Automatically providing transcriptions for multimedia sources that contain speech will require ASR. While large vocabulary continuous speech recognition systems can be quite accurate, particularly when they were trained with sufficient data having similar characteristics to the test conditions, a potential limitation of all trained systems is the ability to perform well when the training data does not adequately represent the characteristics of the test data. This is a common problem in many tasks, as real-world data often has many sources of variability that are not related to the task at hand (e.g., noise, reverberation, altered speaking style), so there can be a mismatch between the training and testing data characteristics. Even if unlimited data is available, experience has shown that there are diminishing returns for significantly increasing the training data past a few thousand hours of speech, particularly for difficult test conditions (such as might be found in the audio for consumer videos).
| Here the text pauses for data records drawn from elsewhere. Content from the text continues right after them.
-- ==== Sys2Proof/Laws/State.lean ====
section
/-!
SUPPORT. What each named update of a state, a group, a lane or a block leaves as it was: one lemma per field.
-/

namespace Sys2Proof.Machine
Some degradation due to acoustical variability can be short circuited by signal processing transformations, often inspired by models of hearing, once the nature of the problem is understood. But learning effective representations from the data (or from simple transformations such as short term spectral energy) has often been shown to be very powerful. What is the appropriate tradeoff between choosing signal features, e.g., from models of human processing vs. deriving them from machine learning?

These considerations can have a significant effect on the computational requirements for the training and recognition tasks, particularly for parallelization over many cores. If predefined feature processing is irrelevant and all that is required is sufficient depth and clever machine learning algorithms, the emphasis will need to be on matching the learning algorithms to HPC architectures. If on the other hand features are important, and the neural network architecture (and learning algorithms) can be relatively simple, the emphasis might need to be on more complex signal processing, which in turn could lead to parallelizing multiple subnets that each process different representations, a “wide” approach to the acoustic front end that has sometimes proven useful. It could easily be the case that there is no single correct answer for this conundrum, and that instead what should be sought is a guide to tradeoffs between intelligent signal representations and deep (and wide) learning.

This project explores the relationship between the data/parameters ratio and the importance of using robust signal processing for the mismatch case (close-mic’d training, distant mic testing), with an emphasis on the consequences for computation on many computational cores.